-- Entries supplied --
*** Block opens ***

/-- RX_LOSS: 8 consecutive missed periods: RX is no longer good, and the port leaves UP (R250, R251). -/
def execRxLoss (d : Nat) (p : RPort) (s : State) : Out :=
  onS s d fun s =>
    let q := (s.dev d).port p
    if q.st = .up then
      s.modDev d (fun x => ((x.modPort p (fun q => { q with rxGood := false })).moveClock p).leaveUp p s.now .down
        (s.quietLoss d p))
    else if q.st = .acquire then
      s.modDev d (fun x => (x.modPort p (fun q => { q with
        rxGood := false, st := .down, downAt := s.now, okSets := 0, peerOk := false, miswiredAt := none })).moveClock p)
    else s

/-- MISWIRE_TIMEOUT: the peer has named the same port for 10 ms: RING_LINK 0x03 (R249, R252). -/
def execMiswireTimeout (d : Nat) (p : RPort) (s : State) : Out :=
  onS s d fun s =>
    let q := (s.dev d).port p
    match q.miswiredAt with
    | some t =>
      if q.miswired ∨ s.alone then s
      else (s.until (t + ms 10)).modDev d (fun x => (x.modPort p (fun q => { q with miswired := true })).ringLink true 3 p)
    | none => s

/-- LINK_DEGRADED: a rolling second ends with a number of missed periods: RING_LINK 0x02 is raised or cleared (R252,
R253). -/
def execLinkDegraded (d : Nat) (p : RPort) (missed : Nat) (s : State) : Out :=
  onS s d fun s =>
    let q := (s.dev d).port p
    let bad := decide (64 ≤ missed) && decide (q.st = .up) && q.upAll && !s.alone
    s.modDev d (fun x =>
      let x := x.modPort p (fun q => { q with
        missed := missed, kerr := q.kerrRun, kerrRun := 0, degraded := bad, upAll := decide (q.st = .up) })
      if bad = q.degraded then x else x.ringLink bad 2 p)

/-! ### Cut-through forwarding (R243, R244, R254, R255, R265, R285) -/

/-- The forwarded copy of a frame: a code error met here and a lost EOF are closed by K30.7 (R244). -/
def relayed (f : Frame) : Frame :=
  { f with hasError := f.hasError || decide (codeErrors f ≠ 0) || !f.framed, groups := [], framed := true }

/-- The copy of a frame that the device forwards, if it forwards it (R265). -/
def Dev.forwardCopy (d : Dev) (f : Frame) : Option Frame :=
  let f := relayed f
  if d.isHead ∨ f.dest = 0xFE then none
  else if f.dest = 0 then some f
  else if d.pos = some f.dest ∨ f.hops ≤ 1 then none
  else some (frameRelay f (f.hops - 1) f.wrap)

/-- Characters that a forwarded frame which arrives at `now` finds before it at the transmitter of a port (R255). -/
def PortSt.waits (q : PortSt) (now : Nat) : Nat := (q.startFor now - now) / 32

/-- FRAME_FORWARD: a frame arrives on a port and passes to the opposite one by cut-through, turns back where that port is
wrapped, or is taken in (R254, R265, R285). More than 2,080 characters waiting overflow the buffer (R255, log 37). -/
def execFrameForward (d : Nat) (p : RPort) (f : Frame) (s : State) : Out :=
  onS s d fun s =>
    let x := s.dev d
    if (x.port p).carries f = false then s
    else
      let x := x.modPort p (fun q => { q with kerrRun := q.kerrRun + codeErrors f })
      let x := if reloads f then x.heard s.now else x
      let y := rportOther p
      let full := decide (2080 < (x.port y).waits s.now)
      match x.forwardCopy f with
      | none => s.modDev d (fun _ => x)
      | some g =>
        let g := if full then { g with hasError := true } else g
        let x := x.emit y s.now false g
        s.modDev d (fun _ => if full ∧ s.alone = false then x.ringLink true 4 y else x)

/-! ### Start and stop of an S-die (R37, R485, R499, R500) -/

/-- An S-die starts at `now`: self-calibration begins, and both ports begin to acquire (R153, R249, R485). A stored Survey
table that fails its CRC is reported, and the default table runs (R133, R543). -/
def Dev.start (d : Dev) (now : Nat) (intact : Bool) : Dev :=
  let ok := d.sv.stored.isNone || (d.sv.storedOk && intact)
  let d := { d.afterReset with
    power := .awake, startAt := now, lastFrame := now
    portE := { downAt := now : PortSt }, portW := { downAt := now : PortSt } }
  if ok then d else (d.modSv (fun v => { v with storedOk := false })).report true 0x1A 2 0 0

/-- The S-die of slot d starts (R485, R500); whether its stored table is intact is a free value (log 163). -/
def State.startDev (s : State) (d : Nat) : State :=
  { s with draws := s.draws + 1 }.modDev d (·.start s.now (Config.tableIntact s.draws))

/-- Port p sends the wake pattern from `now` on (R258): a port that is UP leaves UP; acquisition starts anew afterwards. -/
def Dev.wakePort (d : Dev) (p : RPort) (now : Nat) (quiet : Bool) : Dev :=
  let d := if (d.port p).st = .up then d.leaveUp p now .wake quiet else d
  (d.modPort p (fun q => { q with
    st := .wake, wakeAt := some now, rxGood := false, peerOk := false, okSets := 0, badSets := 0, miswiredAt := none })).moveClock p

/-- Both ports send the wake pattern from `now` on (R258). -/
def Dev.sendWake (d : Dev) (now : Nat) (quiet : RPort → Bool) : Dev :=
  (d.wakePort .E now (quiet .E)).wakePort .W now (quiet .W)

/-- S_DIE_START: the stack rises above the start threshold (R485). -/
def execSDieStart (d : Nat) (s : State) : Out :=
  done s (if (s.dev d).power = .por then
    s.startDev d else s)

/-- S_DIE_STOP: the stack falls below the stop threshold; both ports leave UP (R256, R485). -/
def execSDieStop (d : Nat) (s : State) : Out :=
  done s (if (s.dev d).power = .por then s else s.modDev d (·.afterReset))

/-- ROLE_AT_POWER_UP: 20 ms after the S-die's reset it is the head where the reference clock and D1 are there (R37). -/
def execRoleAtPowerUp (d : Nat) (s : State) : Out :=
  onS s d fun s =>
    if (s.dev d).role ≠ .undetermined then s
    else
      let s := s.until ((s.dev d).startAt + ms 20)
      s.modDev d (fun x => if d = 0 ∧ x.d1 ∧ s.pw.refClock then x.becomeHead else x.becomeMember)

/-- WAKE_PATTERN_DETECTED: a DORMANT S-die starts and sends the pattern on both ports; an awake one that sends none itself
shows it on a port that is not UP (R257, R258). -/
def execWakePatternDetected (d : Nat) (p : RPort) (s : State) : Out :=
  let x := s.dev d
  done s (match x.power with
    | .dormant => (s.startDev d).modDev d (·.sendWake s.now (fun _ => true))
    | .awake => if ((x.port p).st = .down ∨ (x.port p).st = .acquire) ∧ x.portE.wakeAt = none ∧ x.portW.wakeAt = none then
        s.modDev d (fun x => (x.modPort p (fun q => { q with
          st := .wake, wakeAt := none, rxGood := false, peerOk := false, okSets := 0, miswiredAt := none })).moveClock p)
      else s
    | .por => s)

/-- WAKE_PATTERN_END: the pattern has been sent for 2.0 ms, or a pattern that an awake device detected ends; link acquisition
starts (R258). -/
def execWakePatternEnd (d : Nat) (s : State) : Out :=
  onS s d fun s =>
    let x := s.dev d
    match x.portE.wakeAt.or x.portW.wakeAt with
    | none =>
      let f (q : PortSt) : PortSt := if q.st = .wake then { q with st := .down, downAt := s.now } else q
      s.modDev d (fun x => { x with portE := f x.portE, portW := f x.portW })
    | some t =>
      let s := s.until (t + ms 2)
      let f (q : PortSt) : PortSt := match q.wakeAt with
        | some w => if w + ms 2 ≤ s.now then { q with st := .down, wakeAt := none, downAt := w } else q
        | none => q
      s.modDev d (fun x => { x with portE := f x.portE, portW := f x.portW })

/-- PORT_DOWN_WAKE: a port has stood DOWN for 1 s and sends the wake pattern (R500). -/
def execPortDownWake (d : Nat) (p : RPort) (s : State) : Out :=
  onS s d fun s =>
    let q := (s.dev d).port p
    if q.st = .down then
      let s := s.until (q.downAt + ms 1000)
      s.modDev d (·.modPort p (fun q => { q with st := .wake, wakeAt := some s.now }))
    else s

/-- S_DIE_SILENCE_DORMANT: no valid downstream frame for 60 s (R499). -/
def execSDieSilenceDormant (d : Nat) (s : State) : Out :=
  onS s d fun s =>
    let s := s.until ((s.dev d).lastFrame + ms 60000)
    s.modDev d (fun x => { x.goDormant s.now with dormantAt := none })

end Sys2Proof.Machine
end

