/-- The change set of a commit (R473): every staged field that differs from the active image. -/
def State.commitFields (s : State) : SMap Nat :=
  overFields (s.changesOf s.stagedFields) (s.droppedKeys.map (fun k => (k, fieldReset (k / 65536) (k % 65536))))

/-- A commit is accepted: what was staged leaves the Legend shadow, and the change lands once it is verified everywhere
(R67, R462, R473, R474). -/
def State.startCommit (s : State) (r : Req) (fs : SMap Nat) (need : List Nat) : State :=
  let b : Bulk := ⟨2, r.h, r.pair, r.tag, need, [], [], [], false, [], [], fs, s.droppedKeys, s.leg.staged, s.leg.loaded⟩
  (s.dropStaged).startBulk b

/-- LEGEND_COMMIT (R463). -/
def doLegendCommit (r : Req) (s : State) : State :=
  if r.get 2 1 = 1 then
    s.answer r (leBytes 2 s.legVersion ++ leBytes 2 s.leg.staged.length ++ leBytes 4 s.leg.active.crc ++ leBytes 4 s.stagedCrc)
  else if s.staging 2 then s.deny r St.busy 0 0
  else if r.get 4 4 ≠ s.stagedCrc then s.deny r St.crc 0 0
  else if s.leg.staged = [] ∧ s.leg.loaded = none then s.deny r St.invalid 0 0
  else if recordsFit s.stagedFields = false then s.deny r St.invalid 0 0
  else match firstBreak s.stagedFields with
    | some (fid, i) => s.deny r St.invalid i fid
    | none =>
      let fs := s.commitFields
      let need := (List.range s.trv.n).filter (fun p => decide (fieldsOfPos fs p ≠ []))
      let x : Landed := .legend ⟨fs, 0, 0, 0, true, []⟩
      if (need = [] ∧ s.commitFull x) ∨ 1008 < settingsSize (recordPart (landedSettings s.effect x)) then s.deny r St.commitFull 0 0
      else s.startCommit r fs need

/-- LEGEND_COMMIT (R463). -/
def execLegendCommit (h : HostId) (pair : Nat) (s : State) : Out := serve s h pair 0x0304 guardLegendCommit doLegendCommit

/-! ### LOG_READ (R464) -/

/-- Guard of LOG_READ (R440, R464). -/
def guardLogRead (r : Req) : Option Guard := some ⟨decide (r.len = 10), none, 0⟩

/-- Bytes of a fault log record (R464). -/
def LogRec.bytes (x : LogRec) : List Byte :=
  leBytes 2 x.seq ++ leBytes 1 x.kind ++ leBytes 1 x.cls ++ leBytes 1 x.sub ++ leBytes 1 x.pos ++ leBytes 2 x.detail
    ++ leBytes 4 x.sweep ++ leBytes 4 x.value.toNat

/-- Bytes of a Gazetteer entry (R464). -/
def GazRec.bytes (x : GazRec) : List Byte :=
  leBytes 4 x.seq ++ leBytes 4 x.sweep ++ leBytes 1 x.host ++ leBytes 1 x.level ++ leBytes 2 x.field
    ++ leBytes 4 x.oldCrc.toNat ++ leBytes 4 x.newCrc.toNat

/-- Records of a log from sequence number FIRST on, at most COUNT, oldest first, with the header (R464). -/
def logResult {α : Type} (log : Nat) (l : List α) (seq : α → Nat) (bytes : α → List Byte) (first count : Nat) : List Byte :=
  let old := l.reverse
  let recs := (old.filter (fun x => decide (first ≤ seq x))).take count
  leBytes 1 log ++ [0] ++ leBytes 2 recs.length ++ leBytes 4 ((old.head?.map seq).getD 0) ++ leBytes 4 ((l.head?.map seq).getD 0)
    ++ recs.flatMap bytes
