-- ==== Sys2Proof/Certificates/Slice0/Obligations.lean ====
section
/-!
DEFINITION. The statements about the model: what a step does, what every command answers, what it changes and what it leaves
alone, and what holds in every state.
-/

open Sys2Proof Sys2Proof.Machine

/-! ### The block as a whole -/

/-- A step of the block is the command at the front of its queue, run on the state with the rest of the queue. -/
def Obligations.StepRunsTheFrontCommand : Prop :=
  ∀ (s : State) (c : Instr) (rest : List Instr), step { s with pending := c :: rest } = exec c { s with pending := rest }

/-- Every command answers a next state, in every state: none faults and none is refused. It leaves the queue to the step, and
time does not run back. On an empty queue 40 ns pass and nothing else changes (the model's choice, log 1). -/
def Obligations.EveryStepAnswers : Prop :=
  (∀ (c : Instr) (s : State), answers c s fun t => t.pending = s.pending ∧ s.now ≤ t.now) ∧
  (∀ s : State, s.pending = [] → step s = .next { s with now := s.now + 40 })

/-- The trip path (R353, R354, R35), whatever runs: after every step from a state that it has followed, it has followed its
sources: while one stands the trip latch is set, ARMED is clear and no contactor channel is in PULL or HOLD; with none,
C_ERR is asserted at the head S-die only where its pair of levels is equal. -/
def Obligations.TripPathFollowsItsSources : Prop :=
  ∀ s t : State, (s.pw.running = true → s.atRest) → step s = .next t → t.pw.running = true → t.atRest

/-- Reset (R57, R354, R405, R415, R428, R431, R432, R433, R510): the direct registers read their reset values, the trip latch is set,
ARMED is clear, no channel is closed, nothing waits, and the trip path is at rest. -/
def Obligations.ResetValues : Prop :=
  State.reset.pending = [] ∧ State.reset.pw.running = true ∧ State.reset.atRest ∧ State.reset.saf.tripLatch = true ∧
  State.reset.saf.armed = false ∧ (∀ n, State.reset.chan n = {}) ∧
  (∀ h, State.reset.readReg h 0x00 = 0x012448 + 0x1000000 * hostNum h) ∧
  (∀ h, ∀ x ∈ [(0x01, 0), (0x02, 0), (0x10, 0), (0x11, 0), (0x12, 0), (0x13, 0), (0x20, 0), (0x30, 1), (0x31, 0), (0x32, 0), (0x33, 0),
    (0x35, 1), (0x40, 0x10A00), (0x41, 0), (0x42, 0), (0x43, 0xF), (0x50, 0)], State.reset.readReg h x.1 = x.2) ∧
  (∀ h, ∀ q, q < 64 → State.reset.readReg h (0x80 + q) = 0x40000)

/-- The Atlas and the Chassis page: an entry that is written reads back whole, every other location reads as before, and the
page keeps its canonical form (R44, R119, R124). -/
def Obligations.PagesHoldWhatIsWritten : Prop :=
  (∀ (s : State) (i j : Nat) (e : Entry), smapWf unpopulated s.atlas = true →
    (s.atlasPut i e).atlasGet j = (if j = i then e else s.atlasGet j) ∧ smapWf unpopulated (s.atlasPut i e).atlas = true ∧
    kept [.atlas] s (s.atlasPut i e)) ∧
  (∀ (s : State) (i j : Nat) (r : ChassisRec), smapWf noChassis s.chassis = true →
    (s.chassisPut i r).chassisRec j = (if j = i then r else s.chassisRec j) ∧
    smapWf noChassis (s.chassisPut i r).chassis = true ∧ kept [.chassis] s (s.chassisPut i r))

/-- An entry is laid out in 16 bytes (R108): sum, min, max, count and flag word, each little-endian. -/
def Obligations.EntriesAreLaidOut : Prop :=
  ∀ e : Entry, -2 ^ 47 ≤ e.sum → e.sum < 2 ^ 47 → -2 ^ 23 ≤ e.min → e.min < 2 ^ 23 → -2 ^ 23 ≤ e.max → e.max < 2 ^ 23 →
    e.count < 2 ^ 16 →
    (entryBytes e).length = 16 ∧ sext 48 (field (entryBytes e) 0 6) = e.sum ∧ sext 24 (field (entryBytes e) 6 3) = e.min ∧
    sext 24 (field (entryBytes e) 9 3) = e.max ∧ field (entryBytes e) 12 2 = e.count ∧
    field (entryBytes e) 14 2 = flagsWord e.flags

/-! ### Host commands: what Zardo answers and what it changes (R434 to R467) -/

/-- TRAVERSE (R441): a start lands as a trigger at the boundary of its effect; a result describes the latest Traverse. -/
def Obligations.TraverseAnswers : Prop :=
  ∀ (s : State) (h : HostId) (pair : Nat) (body : List Byte),
    Taken s h pair 0x0101 body → body.length = 4 →
    (field body 2 1 = 0 → s.may h (some 8) 1 → s.commitFull .traverse = false →
      answers (.traverse h pair) s fun t => lands s t (request h pair 0x0101 body) .traverse []) ∧
    (field body 2 1 = 1 →
      answers (.traverse h pair) s fun t => readsOut s t (request h pair 0x0101 body) s.traverseResult)

/-- Commands that only read (R443, R458, R460, R464): ATLAS_READ and CHASSIS_READ give the sweep and the entries FIRST to
FIRST + COUNT - 1; IDENTIFY, LOG_READ and FAULT_READ give what they are asked for. Nothing else changes, and no semaphore is
needed (R436). -/
def Obligations.ReadsAnswer : Prop :=
  (∀ (s : State) (h : HostId) (pair : Nat) (body : List Byte), body.length = 6 → 1 ≤ field body 4 2 →
    (Taken s h pair 0x0103 body → field body 4 2 ≤ 255 → field body 2 2 + field body 4 2 ≤ 6144 →
      answers (.atlasRead h pair) s fun t => readsOut s t (request h pair 0x0103 body)
        (leBytes 4 s.sweep ++ (List.range (field body 4 2)).flatMap fun i => entryBytes (s.atlasGet (field body 2 2 + i)))) ∧
    (Taken s h pair 0x0104 body → field body 4 2 ≤ 128 → field body 2 2 + field body 4 2 ≤ 128 →
      answers (.chassisRead h pair) s fun t => readsOut s t (request h pair 0x0104 body)
        (leBytes 4 s.sweep ++ (List.range (field body 4 2)).flatMap fun i =>
          entryBytes (s.chassisRec (field body 2 2 + i)).entry))) ∧
  (∀ (s : State) (h : HostId) (pair : Nat) (body : List Byte),
    (Taken s h pair 0x0301 body → body.length = 2 →
      answers (.identify h pair) s fun t => readsOut s t (request h pair 0x0301 body) s.identity) ∧
    (Taken s h pair 0x0305 body → body.length = 10 → field body 2 1 = 0 → 1 ≤ field body 8 2 → field body 8 2 ≤ 255 →
      answers (.logRead h pair) s fun t => readsOut s t (request h pair 0x0305 body)
        (logResult 0 s.flt.log (·.seq) LogRec.bytes (field body 4 4) (field body 8 2))) ∧
    (Taken s h pair 0x0305 body → body.length = 10 → field body 2 1 = 1 → 1 ≤ field body 8 2 → field body 8 2 ≤ 204 →
      answers (.logRead h pair) s fun t => readsOut s t (request h pair 0x0305 body)
        (logResult 1 s.leg.gaz (·.seq) GazRec.bytes (field body 4 4) (field body 8 2)))) ∧
  (∀ (s : State) (h : HostId) (pair : Nat) (body : List Byte),
    Taken s h pair 0x0206 body → body.length = 8 →
    (field body 2 1 = 0 →
      answers (.faultRead h pair) s fun t => readsOut s t (request h pair 0x0206 body) s.latchesResult) ∧
    (field body 2 1 = 1 → 1 ≤ field body 3 1 → field body 3 1 ≤ 31 → (field body 4 1 = 0 ∨ s.posStatus (field body 4 1) = 0) →
      answers (.faultRead h pair) s fun t => readsOut s t (request h pair 0x0206 body)
        (s.detectorBytes (field body 3 1) (field body 4 1))) ∧
    (field body 2 1 = 2 →
      answers (.faultRead h pair) s fun t => readsOut s t (request h pair 0x0206 body) s.inputsResult))

/-- WINDOW_SET (R442): a change set of WIN lands, for one position, for every adopted one, or for a Chassis group. The
response carries the upstream load that the new lengths give, and whether it exceeds the quota. -/
def Obligations.WindowSetLands : Prop :=
  ∀ (s : State) (h : HostId) (pair : Nat) (body : List Byte) (ps : List Nat) (fs : SMap Nat),
    Taken s h pair 0x0102 body → body.length = 8 → s.may h (some 0) 1 → field body 4 2 ≠ 0 →
    (16 ≤ field body 3 1 ∧ field body 3 1 < 24 ∧ ps = [0]
      ∨ field body 3 1 < 9 ∧ field body 2 1 = 0xFF ∧ ps = List.range s.trv.n
      ∨ field body 3 1 < 9 ∧ field body 2 1 ≠ 0xFF ∧ s.posStatus (field body 2 1) = 0 ∧ ps = [field body 2 1]) →
    (fs = ps.map fun q => (fieldKey Fld.win (winIndex q (field body 3 1)), field body 4 2)) →
    s.commitFull (.legend ⟨fs, 0, 0, 0, false, []⟩) = false →
    answers (.windowSet h pair) s fun t =>
      changesLegend s t (request h pair 0x0102 body) fs
        (leBytes 2 (min (s.loadOf (overFields s.pendingFields fs)) 65535)
          ++ leBytes 1 (b2n (decide (100 * s.quotaNow < s.loadOf (overFields s.pendingFields fs)))) ++ [0])

/-- FAULT_ACK (R395, R459): ACK sets ACKED on each named latch that is set; a CLEAR of latches whose causes are
absent clears exactly these. -/
def Obligations.FaultAckActs : Prop :=
  ∀ (s : State) (h : HostId) (pair : Nat) (body : List Byte),
    Taken s h pair 0x0207 body → body.length = 8 →
    (field body 2 1 = 0 → s.may h none 1 →
      answers (.faultAck h pair) s fun t =>
        (∀ c, c < s.flt.latches.length → t.latch c =
          if (classesOf (field body 4 4)).contains c && (s.latch c).latched then { s.latch c with acked := true }
          else s.latch c) ∧
        served s t (request h pair 0x0207 body) [reply (request h pair 0x0207 body) St.ok
          (leBytes 4 (maskOf ((classesOf (field body 4 4)).filter fun c => (s.latch c).latched)) ++ leBytes 4 0)] ∧
        kept (.collector :: hostParts h) s t) ∧
    (field body 2 1 = 1 → s.may h (some 10) 1 →
      (∀ c ∈ classesOf (field body 4 4), (s.latch c).latched = true → s.causeOf c = false) →
      answers (.faultAck h pair) s fun t =>
        (∀ c, c < s.flt.latches.length → t.latch c =
          if (classesOf (field body 4 4)).contains c && (s.latch c).latched then {} else s.latch c) ∧
        served s t (request h pair 0x0207 body) [reply (request h pair 0x0207 body) St.ok
          (leBytes 4 (maskOf ((classesOf (field body 4 4)).filter fun c => (s.latch c).latched)) ++ leBytes 4 0)] ∧
        kept (.collector :: tripParts ++ hostParts h) s t)

/-- DORMANT (R467): with its KEY and its entry conditions the order lands at EFFECT, in a response of 8 bytes; any other key draws
"invalid", and the conditions failing "wrong state". -/
def Obligations.DormantLands : Prop :=
  ∀ (s : State) (h : HostId) (pair : Nat) (body : List Byte),
    Taken s h pair 0x0308 body → body.length = 8 → s.may h (some 11) 1 →
    (field body 4 4 = 0x444F524D → s.dormantFit = true → s.commitFull .dormant = false →
      answers (.dormant h pair) s fun t => lands s t (request h pair 0x0308 body) .dormant [] ∧
        (reply (request h pair 0x0308 body) St.ok (leBytes 4 s.effect)).body.length = 8) ∧
    (field body 4 4 ≠ 0x444F524D →
      answers (.dormant h pair) s fun t => refused s t (request h pair 0x0308 body) St.invalid 0) ∧
    (field body 4 4 = 0x444F524D → s.dormantFit = false →
      answers (.dormant h pair) s fun t => refused s t (request h pair 0x0308 body) St.wrongState 0)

*** Block closes ***

-- Your instructions --
Retype exactly the lines of the data above, starting at its first line and finishing with the line that has "if q.st = .up then" in it.

-- Solution for this problem --
/-- RX_LOSS: 8 consecutive missed periods: RX is no longer good, and the port leaves UP (R250, R251). -/
def execRxLoss (d : Nat) (p : RPort) (s : State) : Out :=
  onS s d fun s =>
    let q := (s.dev d).port p
    if q.st = .up then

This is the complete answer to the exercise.